At the start of 2020, my parents travelled around New Zealand. It was a simple international traipse that had importance; it was their last before corona, and the first with me at home alone. I am twenty-five years old.
Whilst this may seem strange to some, I have spent the last fourteen years battling anorexia. Which means, by extension, my family has too. Through my illness, I lost any ability to keep myself fed and safe. My parents were terrified that, if left alone, I would disappear completely.
Finally, they trusted me enough to leave. I also trusted me, until I realised after a week that I was not as recovered as I thought. This was a necessary insight, but finishing that day sobbing on the kitchen floor whilst my senile spoodle licked the oven door was not part of my liberated plan. I spent the next week restricting, a familiar move that didn’t elicit the usual exhilaration. I cried more in that one week than I had for months, howling over the all the hospital stays to come. Because that was how it always went; restrict, over-exercise, chew through time whilst life pulsed past. By the following Friday, I had resigned myself to the cycle. I got weighed, nodded my head at valid nutritional advice I didn’t plan on taking – I was disordered Emma, a role I knew well. But this time, it didn’t fit as comfortably. I crawled into bed that night and felt suffocated by the thought of another desolate week. It was then that I realised that it wasn’t inevitable. I had the power to change the narrative, and I started by documenting this epiphany into my notes section and falling asleep.
There is no point. I have done this time and time again, and my ED will only be satisfied when I have truly done it to death. When I won’t even be around to bask in the warmth that is hell in a furnace. I don’t know what has shifted in this moment, but I’m done. This week has been excruciating. I have looked myself in the eye, sobbing at the thought of doing this all over again. I can’t, I have too much to lose. Too much weight to render my ED happy, too much excitement. I’ve never realised before that I despise myself in a disordered mindset, because of my disordered mindset. Why would I perpetuate such a force, when I can grasp onto the fabric of gold?

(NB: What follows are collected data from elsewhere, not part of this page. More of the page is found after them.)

-- ==== Sys2Proof/Machine/Dispatch.lean ====
section
/-! DEFINITION. The dispatcher: one arm per command, each a direct call of its meaning. -/

namespace Sys2Proof.Machine

open Sys2Proof
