/-- Line time (R140 to R148). -/
def Obligations.LineTimeRuns : Prop :=
  (∀ s : State, s.dev.tb.now.toNat / 256 = 2 ^ 56 - 1 →
    ∃ u, exec .tsWrap s = .next u ∧ u.dev.tb.now = 0 ∧ wrapW u.dev = (wrapW s.dev + 1) % 256 ∧ flag u.dev bTB TB_STS 7 = true) ∧
  (∀ (s : State) (t : TS), HostCan s t →
    let d := advance s.dev t
    (announcer d = true → d.tb.hl.next = none → d.tb.relock = none → 0x8000 ≤ hostLt d d.tb.now % 65536 →
      hostLt d d.tb.now / 65536 = d.tb.hl.cyc →
      ∃ u a, exec (.lineAnnounce t) s = .next u ∧ u.dev.tb.hl.next = some a ∧ u.dev.tb.annNew = some a ∧ a.cyc = d.tb.hl.cyc + 1 ∧
        a.start = d.tb.hl.start + lineLenOf d.tb.hl ∧
        a.len = lineLen d ∧ a.relock = false) ∧
    (0 ≤ tsDiff d.tb.now (tsOfTaps (lineEndOf d.tb.hl)) →
      (∀ a, d.tb.hl.next = some a → a.cyc = d.tb.hl.cyc + 1 → a.start = d.tb.hl.start + lineLenOf d.tb.hl →
        ∃ u, exec (.lineCycleBoundary t) s = .next u ∧ u.dev.tb.hl.cyc = a.cyc ∧ u.dev.tb.hl.start = a.start ∧ u.dev.tb.hl.synth = a.synth ∧
          u.dev.tb.hl.relock = a.relock ∧ u.dev.tb.hl.next = none ∧ rd u.dev bTB TB_LINE_PER = BitVec.ofNat 32 (max 1 a.len)) ∧
      (d.tb.hl.next = none → announcer d = false →
        ∃ u, exec (.lineCycleBoundary t) s = .next u ∧ u.dev.tb.hl.cyc = d.tb.hl.cyc + 1 ∧
          u.dev.tb.hl.start = d.tb.hl.start + lineLenOf d.tb.hl ∧ u.dev.tb.hl.miss = d.tb.hl.miss + 1 ∧ u.dev.tb.hl.synth = true ∧
          rd u.dev bTB TB_LINE_PER = BitVec.ofNat 32 (lineLenOf d.tb.hl) ∧ flag u.dev bTB TB_STS 6 = true)) ∧
    (followsLine d = true →
      let e := d.tb.hl.start + sinceStart d.tb.hl d.tb.now
      (∀ k err, edgeCycle d e = some (k, err) → ∃ u, exec (.lineSyncEdge t) s = .next u ∧ rd u.dev bTB TB_LINE_ERR = satWord err ∧
        u.dev.tb.lastAcc = some (k, e) ∧ u.dev.tb.edgeIn = true) ∧
      (edgeCycle d e = none → ∃ u, exec (.lineSyncEdge t) s = .next u ∧ flag u.dev bTB TB_STS 2 = true ∧ u.dev.tb.edgeIn = true ∧
        (rd u.dev bTB TB_LINE_REJ).toNat = satInc 0xFFFFFFFF (rd d bTB TB_LINE_REJ).toNat)) ∧
    (followsLine d = true → d.tb.line = .locked → 3 ≤ d.tb.noEdge →
      ∃ u, exec (.lineloss t) s = .next u ∧ u.dev.tb.line = .lost ∧ flag u.dev bTB TB_STS 3 = true)) ∧
  (∀ (s : State) (p : Port), portServes s.dev true (regAddr bTB (TB_CTL + 0x4000)) = true → maskIn s.dev.cleared (regKey bTB TB_CTL) = 0 →
    flag s.dev bTB TB_CTL 0 = false → flag s.dev bTB TB_CTL 3 = false →
    ∃ u, exec (.lsrcWrite p) s = .next u ∧ flag u.dev bTB TB_CTL 3 = true ∧ u.dev.tb.line = .free ∧ u.dev.tb.relock = none)
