/-- The number of a block names it. -/
theorem blkOfIdx_blkIdx (k : Blk) : blkOfIdx (blkIdx k) = k := by
  cases k with
  | host h => cases h <;> rfl
  | bank b x =>
    have hb := b.isLt
    have h (n : Nat) (hn : n < 8) : ¬(10 + 8 * b.val + n < 10) ∧ 10 + 8 * b.val + n < 74 ∧
        (10 + 8 * b.val + n - 10) / 8 % 8 = b.val ∧ (10 + 8 * b.val + n - 10) % 8 = n := by omega
    cases x
    · have e := h 0 (by omega); simp only [blkIdx, blkOfIdx, e, if_false, if_true]
    · have e := h 1 (by omega); simp only [blkIdx, blkOfIdx, e, if_false, if_true]
    · have e := h 2 (by omega); simp only [blkIdx, blkOfIdx, e, if_false, if_true]
    · have e := h 3 (by omega); simp only [blkIdx, blkOfIdx, e, if_false, if_true]
    · have e := h 4 (by omega); simp only [blkIdx, blkOfIdx, e, if_false, if_true]
    · have e := h 5 (by omega); simp only [blkIdx, blkOfIdx, e, if_false, if_true]
    · have e := h 6 (by omega); simp only [blkIdx, blkOfIdx, e, if_false, if_true]
    · have e := h 7 (by omega); simp only [blkIdx, blkOfIdx, e, if_false, if_true]
  | chan c =>
    have hc := c.isLt
    have h1 : ¬(74 + c.val < 10) := by omega
    have h2 : ¬(74 + c.val < 74) := by omega
    have h3 : (74 + c.val - 74) % 192 = c.val := by omega
    simp only [blkIdx, blkOfIdx, h1, h2, if_false, h3]

/-- Blocks with one number are one block. -/
theorem blkIdx_inj {k j : Blk} (h : blkIdx k = blkIdx j) : k = j := by
  rw [← blkOfIdx_blkIdx k, ← blkOfIdx_blkIdx j, h]

/-- Two registers share a key exactly when block and offset agree. -/
theorem regKey_eq_iff {k j : Blk} {o p : Nat} (ho : o < 0x4000) (hp : p < 0x4000) : regKey k o = regKey j p ↔ k = j ∧ o = p := by
  constructor
  · intro h
    simp only [regKey] at h
    exact ⟨blkIdx_inj (by omega), by omega⟩
  · rintro ⟨rfl, rfl⟩; rfl

@[simp] theorem rd_wr_self (k : Blk) (off : Nat) (v : Word) : rd (wr d k off v) k off = v := smGet_smSet_self _ _ _ _

theorem rd_wr_ne (v : Word) {k j : Blk} {o p : Nat} (h : regKey j p ≠ regKey k o) : rd (wr d k o v) j p = rd d j p :=
  smGet_smSet_ne _ _ _ h

@[simp] theorem rd_modCh (c : Chan) (f : ChanSt → ChanSt) (k : Blk) (off : Nat) : rd (modCh d c f) k off = rd d k off := rfl
@[simp] theorem rd_modBk (b : Bank) (f : BankSt → BankSt) (k : Blk) (off : Nat) : rd (modBk d b f) k off = rd d k off := rfl
@[simp] theorem rd_modTb (f : TimeBase → TimeBase) (k : Blk) (off : Nat) : rd (modTb d f) k off = rd d k off := rfl
@[simp] theorem rd_modXc (f : Crossing → Crossing) (k : Blk) (off : Nat) : rd (modXc d f) k off = rd d k off := rfl
@[simp] theorem rd_modSl (f : ShelfLink → ShelfLink) (k : Blk) (off : Nat) : rd (modSl d f) k off = rd d k off := rfl

end Sys2Proof.Machine
end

This lapse could very well have tumbled into a relapse, but it didn’t. And I think this wasn’t in spite of every other relapse, but because of them. They showed me the fault in following disorder, and the futility of trying to magic some sort of change out of the same sad routine. I propelled myself forward through a backward step, and that process is one that we can sometimes forget when looking at recovery. We want linearity, crave a compact manual that will lead us to a firm handshake and certificate of completion. But that is not recovery, nor is it life. Both are messy, and both have been made messier by 2020. This year feels as if it has stretched past a decade, and we haven’t even reached December. Eating disorders love a bit of uncertainty and chaos, so if you find yourself returning to past behaviours during this time, please be gentle. To anyone supporting another in recovery, I hope you are looking after yourself too. Right now, and always, relapse is not a failure. It is a reverberation of the fight, an illness biting back with a set of circumstances behind it strengthening its resolve. Just as the onset of illness comes out of a perfect storm of factors, relapse is rarely a one man show. It may be slow, a progressive chill that starts at the feet and rises. It is okay to find yourself in a relapse, icy and out of breath. But as we know, you don’t treat hypothermia by staying in the cold. Once you recognise the signs, you need to warm yourself back up.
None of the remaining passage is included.